An Old Kiltie’s Confession.

Sir,—I call the kilt a picturesque snare to entice lads into the Highland regiments, but with all its glaring fal-alls [?] people’s eyes are being opened, and the authorities are experiencing great difficulty in completing the establishments of these regiments. For instance, my old regiment the 79th embarked the other day for Malta. Now regiments in the Mediterranean are supposed to be in the first fighting line, or the first to be called—yet they (the 79th) only went out a little over 600 men, and they should be 1000 strong. The dress is an expensive one to the soldier; it entails a deal of extra labour, and is very uncomfortable, and, in many occasions and circumstances, indecent. Vermin have free access to your thighs and legs in warm climates. This dress is conspicuous for its display of different colours, consequently the men are the more apt to be targets for the enemy.
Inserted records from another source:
/-- A launch in progress (R209). -/
structure Launch where
  queue : Nat
  ctx : Nat
  tenant : Nat
  weight : Nat
  occ : Nat
  entry : Nat
  args : List Word
  spillBase : Nat
  gx : Nat
  gy : Nat
  gz : Nat
  clb : Nat
  lanes : Nat
  carve : Nat
  spill : Nat
  lease : Nat
  decl : Bool
  fpmode : Word
  part : Nat
  /-- The cycle in which it began (R160). -/
  began : Nat := 0
  /-- Clusters placed and blocks ended so far. -/
  placed : Nat := 0
  endedBlocks : Nat := 0
  card : Option Nat := none
  /-- A muster part placed but not started (R219). -/
  heldStart : Bool := false
  deriving DecidableEq, Repr, Inhabited

/-- A chunk of records dealt to a block (R211). -/
structure Chunk where
  ham : Nat
  block : Nat
  first : Nat
  count : Nat
  ended : Bool := false
  deriving DecidableEq, Repr, Inhabited

/-- A job card (R211, R212). -/
structure Card where
  queue : Nat
  launch : Nat
  records : Nat
  recBytes : Nat
  minchunk : Nat
  /-- Undealt records: [next, stop). -/
  next : Nat
  stop : Nat
  chunks : List Chunk := []
  endedRecords : Nat := 0
  /-- The VA of the record array, and the packet whose card this is (R208). -/
  array : Nat := 0
  packet : Nat := 0
  /-- Records shipped to another package: the first and their number (R212). -/
  shipped : Option (Nat × Nat) := none
  /-- The template and its argument block, of a card whose records another package has shipped here (R212). -/
  brought : Option (List Byte × List Byte) := none
  deriving DecidableEq, Repr, Inhabited

/-- What a donor ships to the steal queue of a requester (R212): the two packages, the donor's card, the shadowed fields of its queue, the
template, and the stolen records with their bytes. -/
structure Shipment where
  donor : Nat
  dest : Nat
  card : Nat
  shadow : Shadow
  template : List Byte
  args : List Byte
  array : Nat
  recBytes : Nat
  minchunk : Nat
  first : Nat
  count : Nat
  bytes : List Byte
  deriving DecidableEq, Repr, Inhabited

/-- A descriptor of a context (R199, R284): a file by its path, with what it is open for; or a socket by what names it, with the bytes that
have come and not been taken, whether the stream has ended, and the bytes sent. -/
inductive Desc where
  | file (path : List Byte) (rd wr : Bool)
  | socket (kind port addr rport : Word) (inb : List Byte) (ended : Bool) (out : List Byte)
  deriving DecidableEq, Repr, Inhabited

/-- What the kernel shard keeps for a context (R284): its live allocations and file mappings, address and length, and its descriptors. -/
structure Proc where
  allocs : List (Nat × Nat) := []
  maps : List (Nat × Nat) := []
  descs : SMap Desc := []
  deriving DecidableEq, Repr, Inhabited

/-- An operation of the kernel shard (R198): one group of lanes of a record. -/
structure ShardOp where
  id : Nat
  ham : Nat
  warp : Nat
  /-- The context's number. -/
  ctx : Nat
  lanes : Word
  /-- Call number, register A, argument words. -/
  call : Nat
  reg : Nat
  args : List Word
  begun : Bool := false
  /-- The words for v[A] and v[A+1], once the operation has them. -/
  result : Option (List Word) := none
  deriving DecidableEq, Repr, Inhabited

/-- What an agent outside the model does that is no row of the opcode table (log 1, log 20): the steward creates a queue or loads its copy
of the shadowed fields (R200, R202); a shipment of stolen records comes over a Clodor link (R212); the kernel shard of a hamlet takes its
next action (R198), or executes an SFENCE.VMA that another has asked for (R193); the shards are given pages of memory; bytes, or the end of
the stream, come for a socket (R199, R284; log 26). What befalls the hardware comes the same way. -/
inductive Deed where
  | createQueue (q qcb : Nat) (fields : Shadow)
  | loadShadow (q : Nat) (fields : Shadow)
  | steal (x : Shipment)
  | shard (ham : Nat)
  | sfence (ham : Nat) (va asid : Option Nat)
  | pages (l : List Nat)
  | netData (ctx desc : Nat) (b : List Byte)
  /-- The monitor of a core whose image has failed its check reports it to the boot Reeve (R228). -/
  | report (core : Nat)
  /-- The other end of a Clodor link acknowledges flits, or has met a flit that fails its CRC (R241). -/
  | linkAck (port count : Nat)
  | linkNak (port : Nat)
  /-- The load token has come over a link (R212, R241). -/
  | token (seq : Nat) (loads requests : List Nat)
  /-- A port goes on with the requests that it has received (R241). -/
  | linkServe (port : Nat)
  /-- Another package has written memory of its own (R241). -/
  | podWrite (pa : Nat) (b : List Byte)
  /-- A single-bit error in a word of Memory, or an error that cannot be corrected (R96, R194); erroneous symbols of a burst in its stack
  (R235); the parity of a register fails in some lanes (R176). -/
  | flip (word : Nat)
  | spoil (word : Nat)
  /-- A 64-bit word of a matrix engine's arrays cannot be corrected: of the accumulator memory (unit 0), of the weight FIFO (1), of the
  activation FIFO (2), of the tile in the shadow latch (3) (R194). -/
  | spoilEngine (ham unit word : Nat)
  | symbols (burst : Nat) (l : List (Nat × Byte))
  | parity (ham warp key : Nat) (lanes : Word)
  /-- The NVMe controller has processed a shutdown (R245). -/
  | nvmeShut
  /-- A device error is to be reported to a function (R232). -/
  | deviceError (func : Nat) (w2 w3 : Word)
  deriving DecidableEq, Repr, Inhabited
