-- ==== Sys2Proof/Machine/Flags.lean ====
section
/-! DEFINITION. FPMODE and FX as F-pipe words use them (R121, R124, R125). -/
namespace Sys2Proof.Machine

/-- The rounding mode FPMODE.RM of the group (R121). -/
def Mach.rm (m : Mach) : Rnd := rndOf (wbits m.cur.fpmode 0 3)
/-- The trap enables FPMODE.TE of the group (R121). -/
def Mach.te (m : Mach) : Nat := wbits m.cur.fpmode 8 5
/-- FPMODE.F8: FDOT4 reads E5M2 elements (R121). -/
def Mach.f8 (m : Mach) : Bool := wbit m.cur.fpmode 16
/-- The OR of the flags that lanes raise. -/
def orFlags (mask : Word) (fl : Nat → Nat) : Nat := (lanesOf mask).foldl (fun a l => a ||| fl l) 0
/-- The code of an arithmetic trap: the raised and enabled flag of the lowest code, IV 1 to IX 5 (R125). -/
def arithCode (enabled : Nat) : Nat := 5 - Nat.log2 enabled

/-- R124 and R125: with Q = 0, the bundle traps when an active lane raises an enabled flag, and no lane writes; otherwise the
results are written and the flags OR into FX with the same latency. With Q = 1 only the results are written. -/
def Mach.flagged (m : Mach) (q : BitVec 1) (lat : Nat) (mask : Word) (fl : Nat → Nat) (write : Mach → Mach) : Mach :=
  if q = 1 then write m
  else
    let enabled := orFlags mask fl &&& m.te
    if enabled = 0 then (write m).orFx lat mask (fun l => word (fl l))
    else
      let lanes := maskOf (fun l => wbit mask l && fl l &&& m.te ≠ 0)
      m.trap 2 (arithCode enabled) m.cur.word lanes (word (enabled + orFlags mask fl * 256))

/-- A per-lane word of the F pipe with a 32-bit result. -/
def fpV (d : BitVec 6) (q : BitVec 1) (g lat : Nat) (f : Mach → Nat → Nat × Nat) : Act := fun _ m =>
  let act := m.active g
  m.flagged q lat act (fun l => (f m l).2) (fun m' => m'.writeV lat d.toNat act (fun l => word (f m l).1))
/-- A per-lane word of the F pipe with a 64-bit result. -/
def fpV2 (d : BitVec 6) (q : BitVec 1) (g lat : Nat) (f : Mach → Nat → Nat × Nat) : Act := fun _ m =>
  let act := m.active g
  m.flagged q lat act (fun l => (f m l).2) (fun m' => m'.writeV2 lat d.toNat act (fun l => BitVec.ofNat 64 (f m l).1))
/-- v[r] of a lane as a number. -/
def Mach.vn (m : Mach) (r : BitVec 6) (l : Nat) : Nat := (m.v r.toNat l).toNat
/-- v[r]:v[r+1] of a lane as a number. -/
def Mach.v2n (m : Mach) (r : BitVec 6) (l : Nat) : Nat := (m.v2 r.toNat l).toNat

end Sys2Proof.Machine
end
This will be found out should we have occasion to be engaged in a future European war. The 42d did well without it at the Gold Coast. The whole thing is ridiculous for soldiers to wear. The truth is, a few fanatics’ eyes are pleased when they see a regiment in this fantastic uniform, and they consider it magnificent; but let any of them go and wear it for 21 years in all climates and on board ship, as I have done, and they will be very glad to get on their trews and boots. The shoes, too, destroy the stockings; but for all this I liked my regiment although I abhorred the dress, yet I could wear t as well as any of them, and I never yet saw one man put it on who could avoid it, i.e., after the flush heat was off. Recruits were dying till they got their kilts, so was I, but I very soon changed my tune, and if old soldiers speak the truth they will one and all back me up.—I am, &c.,

Alex. Brown. Newlandsfield, Pollokshaws.